The value of apprenticeships in TV is being “stifled by an inflexible system”, two ScreenSkills-backed pilot schemes have revealed.
The training body tested a new model of apprenticeship in the pilots, which it ran with the DCMS, Department for Education and several industry partners and which were designed to reflect the project-based nature of production.
All businesses, across all sectors, with a pay roll of £3 million or more pay the Apprenticeship Levy, but ScreenSkills devised the pilots to address the fact that standard 12-month apprenticeships were out of step with the TV production model.
Though both pilots scored positive for on-the-job training and for the diversity of opportunities from people of different backgrounds, ScreenSkills concluded that neither was sufficiently flexible to be a long-term solution.

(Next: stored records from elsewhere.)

/-! ## Integer words (class 0) -/

/-- ADD, SUB, MUL, AND, OR, XOR, MIN, MAX of two register sources (R362, R363, R430, R443, R448, R481, R495) and the
shifts SHL, SHR, SHA (R471): the value that each thread's destination receives. Under a false guard the word only shifts
the latches (R76). -/
def Obligations.IntegerTwoSourceResults : Prop :=
  ∀ w : FForm,
    let n := w.ty.regs
    let v := tyValue w.ty
    let off := skipFixed w.d w.nwb
    let two := fun (f : Nat → Nat → Nat) =>
      putFixed w.d w.nwb n (fun s c q => (f (readSrc s c q w.a n) (readSrc s c q w.b n), 0))
    let shift := fun (f : Nat → Nat → Nat) =>
      putFixed w.d w.nwb n (fun s c q => (f (readSrc s c q w.a n) (readWord s c q w.b).toNat, 0))
    Completes (.add w) always (two fun a b => wrapped w.ty w.sat (v a + v b)) off ∧
    Completes (.sub w) always (two fun a b => wrapped w.ty w.sat (v a - v b)) off ∧
    Completes (.mul w) always (two fun a b =>
      if w.hi then tyEncode w.ty (v a * v b / 2 ^ w.ty.bits) else wrapped w.ty w.sat (v a * v b)) off ∧
    Completes (.and w) always (two fun a b => a &&& b) off ∧
    Completes (.or w) always (two fun a b => a ||| b) off ∧
    Completes (.xor w) always (two fun a b => a ^^^ b) off ∧
    Completes (.min w) always (two fun a b => if v b < v a then b else a) off ∧
    Completes (.max w) always (two fun a b => if v a < v b then b else a) off ∧
    Completes (.shl w) always (shift fun a c => if c < w.ty.bits then a * 2 ^ c % 2 ^ w.ty.bits else 0) off ∧
    Completes (.shr w) always (shift fun a c => if c < w.ty.bits then a / 2 ^ c else 0) off ∧
    Completes (.sha w) always (shift fun a c => tyEncode w.ty (v a / 2 ^ min c (w.ty.bits - 1))) off

/-- ABS, CLZ, BFI, BFX, LEA, MAD and SEL (R356, R373, R374, R387, R421, R428, R468). -/
def Obligations.IntegerOtherRegisterResults : Prop :=
  ∀ w : FForm,
    let n := w.ty.regs
    let v := tyValue w.ty
    let off := skipFixed w.d w.nwb
    let put := fun (f : State → Nat → Nat → Nat) => putFixed w.d w.nwb n (fun s c q => (f s c q, 0))
    Completes (.abs w) always (put fun s c q =>
      let y : Int := |v (readSrc s c q w.a n)|
      tyEncode w.ty (if w.sat then min y (tyMax w.ty) else y)) off ∧
    Completes (.clz w) always (putFixed w.d w.nwb 1 (fun s c q =>
      (w.ty.bits - bitLen (readSrc s c q w.a n % 2 ^ w.ty.bits), 0))) off ∧
    Completes (.bfi w) always (put fun s c q =>
      let a := readSrc s c q w.a n
      let k := (readWord s c q w.c).toNat
      let p := min (k % 256) w.ty.bits
      let m := min (k / 256 % 256) (w.ty.bits - p)
      a - a / 2 ^ p % 2 ^ m * 2 ^ p + readSrc s c q w.b n % 2 ^ m * 2 ^ p) off ∧
    Completes (.bfx w) always (put fun s c q =>
      let k := (readWord s c q w.c).toNat
      let p := min (k % 256) w.ty.bits
      let m := min (k / 256 % 256) (w.ty.bits - p)
      let x := readSrc s c q w.a n / 2 ^ p % 2 ^ m
      if m = 0 then 0
      else tyEncode w.ty (if w.ty.signed = true ∧ x.testBit (m - 1) = true then (x : Int) - 2 ^ m else x)) off ∧
    Completes (.lea w) always (putFixed w.d w.nwb 2 (fun s c q =>
      let k := (readWord s c q w.c).toNat
      let add : Int := if k < 64 then v (readSrc s c q w.b n) * 2 ^ k else 0
      ((((readSrc s c q w.a 2 : Int) + add) % (2 ^ 64 : Int)).toNat, 0))) off ∧
    Completes (.mad w) always (put fun s c q =>
      let p := v (readSrc s c q w.a n) * v (readSrc s c q w.b n) + v (readSrc s c q w.c n)
      if w.hi then tyEncode w.ty (p / 2 ^ w.ty.bits) else wrapped w.ty w.sat p) off ∧
    Completes (.sel w) always (put fun s c q =>
      if (s.thread c q).pred w.prd then readSrc s c q w.a n else readSrc s c q w.b n) off

/-- R447: `NOT.type vd, va` is form F with OPC 0x00A, with B and C 452; bit k of the result is the complement of bit k
of A. R452: `POPC.type vd, va` is form F with OPC 0x00E, with B and C 452; D is a single register and A a pair for
.N64; D receives the number of set bits in A, from 0 to n. R380: BREV is form F with OPC 0x010, D the result, A the
source, and B and C 452; D[i] is A[n − 1 − i] for i from 0 to n − 1; BREV.N32 of 0x00000001 writes 0x80000000. -/
def Obligations.BitwiseWordsOfOneSource : Prop :=
  ((∀ w : FForm, (encode (.not w)).extractLsb' 94 2 = 0#2 ∧ (encode (.not w)).extractLsb' 65 12 = 0x00A#12 ∧
    ((Instr.not w).wfThread = true → w.b = .zero ∧ w.c = .zero)) ∧
  (∀ w : FForm, Completes (.not w) always
    (putFixed w.d w.nwb w.ty.regs (fun s c q => (intNot w.ty (readSrc s c q w.a w.ty.regs), 0)))
    (skipFixed w.d w.nwb)) ∧
  (∀ (t : Ty) (a k : Nat), (intNot t a).testBit k = (decide (k < t.bits) && !a.testBit k))) ∧
  ((∀ w : FForm, (encode (.popc w)).extractLsb' 94 2 = 0#2 ∧ (encode (.popc w)).extractLsb' 65 12 = 0x00E#12 ∧
    ((Instr.popc w).wfThread = true → w.b = .zero ∧ w.c = .zero) ∧
    (w.ty = .n64 → (Instr.popc w).uses = [⟨0, w.d, 1, .dst⟩, ⟨1, w.a, 2, .src⟩])) ∧
  (∀ w : FForm, Completes (.popc w) always
    (putFixed w.d w.nwb 1 (fun s c q => (popCount w.ty.bits (readSrc s c q w.a w.ty.regs), 0)))
    (skipFixed w.d w.nwb)) ∧
  (∀ n a : Nat, popCount n a = ((List.range n).filter (fun k => a.testBit k)).length ∧ popCount n a ≤ n)) ∧
  ((∀ w : FForm, (encode (.brev w)).extractLsb' 94 2 = 0#2 ∧ (encode (.brev w)).extractLsb' 65 12 = 0x010#12 ∧
    ((Instr.brev w).wfThread = true → w.b = .zero ∧ w.c = .zero)) ∧
  (∀ w : FForm, Completes (.brev w) always
    (putFixed w.d w.nwb w.ty.regs (fun s c q => (bitReverse w.ty.bits (readSrc s c q w.a w.ty.regs), 0)))
    (skipFixed w.d w.nwb)) ∧
  (∀ n a i : Nat, i < n → (bitReverse n a).testBit i = a.testBit (n - 1 - i)) ∧
  (∀ n a : Nat, bitReverse n a < 2 ^ n) ∧ bitReverse 32 1 = 0x80000000)

/-- The form I integer words: operand B is the immediate, sign-extended for .I64 and zero-extended for .N64 (R335). -/
def Obligations.IntegerImmediateResults : Prop :=
  ∀ w : IForm,
    let n := w.ty.regs
    let v := tyValue w.ty
    let b : Nat := if w.ty = .i64 then (w.imm.signExtend 64).toNat else w.imm.toNat
    let off := skipFixed w.d w.nwb
    let put := fun (f : Nat → Nat) => putFixed w.d w.nwb n (fun s c q => (f (readSrc s c q w.a n), 0))
    Completes (.addImm w) always (put fun a => wrapped w.ty w.sat (v a + v b)) off ∧
    Completes (.subImm w) always (put fun a => wrapped w.ty w.sat (v a - v b)) off ∧
    Completes (.mulImm w) always (put fun a =>
      if w.hi then tyEncode w.ty (v a * v b / 2 ^ w.ty.bits) else wrapped w.ty w.sat (v a * v b)) off ∧
    Completes (.andImm w) always (put fun a => a &&& b) off ∧
    Completes (.orImm w) always (put fun a => a ||| b) off ∧
    Completes (.xorImm w) always (put fun a => a ^^^ b) off ∧
    Completes (.minImm w) always (put fun a => if v b < v a then b else a) off ∧
    Completes (.maxImm w) always (put fun a => if v a < v b then b else a) off ∧
    Completes (.shlImm w) always (put fun a =>
      if w.imm.toNat < w.ty.bits then a * 2 ^ w.imm.toNat % 2 ^ w.ty.bits else 0) off ∧
    Completes (.shrImm w) always (put fun a => if w.imm.toNat < w.ty.bits then a / 2 ^ w.imm.toNat else 0) off ∧
    Completes (.shaImm w) always (put fun a => tyEncode w.ty (v a / 2 ^ min w.imm.toNat (w.ty.bits - 1))) off

/-- CMP, FCMP and PLOP write a predicate and no register; k1 takes 1 or 0 (R388, R402, R451). -/
def Obligations.PredicateResults : Prop :=
  ∀ w : FForm,
    let n := w.ty.regs
    let off := skipFixed .zero false
    let p := fun (k : Nat) => (w.sub.extractLsb' k 4).toNat
    Completes (.cmp w) always (putPred w.prd (fun s c q =>
      let a := tyValue w.ty (readSrc s c q w.a n)
      let b := tyValue w.ty (readSrc s c q w.b n)
      if w.cond = 0 then a = b else if w.cond = 1 then a ≠ b else if w.cond = 2 then a < b
      else if w.cond = 3 then a ≤ b else if w.cond = 4 then b < a else b ≤ a)) off ∧
    Completes (.fcmp w) always (putPred w.prd (fun s c q =>
      fCond w.cond (readFloat s c q w.ty w.a) (readFloat s c q w.ty w.b))) off ∧
    Completes (.plop w) always (putPred (p 8) (fun s c q =>
      w.ty2.code.getLsbD (2 * b2n ((s.thread c q).pred (p 4)) + b2n ((s.thread c q).pred (p 0))))) off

It had issues with the “quality and relevance” of some of the standards and training, which in some cases did not fit the requirements of a production role.
ScreenSkills chief executive Seetha Kumar spelled out her concerns.
“It’s a system that disregards the freelance and project-based nature of a sector which the government has itself identified as an important growth sector for the UK,” she said.
“If we don’t change how apprenticeships work for the screen industries, making them more effective for both the apprentices and the employers, then ultimately the system will fail for our sector.”
Failing to tackle he issue would, she said, exacerbate existing skills shortages and undermine he government’s commitment to ‘level up’ the sector.
ScreenSkills also calculated that levy contributions covered only 14% of the cost of the pilots, with industry contributing 69%.
It said the levy’s scope should be extended so it can offer a broader, quality-assured range of vocational training options, and for the levy to be used to fund more industry-recognised training providers.
ScreenSkills is keen, meanwhile, to use levy funds to establish groups of apprentices from multiple employers to maximise the effectiveness of their training.
It is also calling for the removal of fixed minimum-length requirements for apprenticeship standards, to reflect TV production contracts more effectively.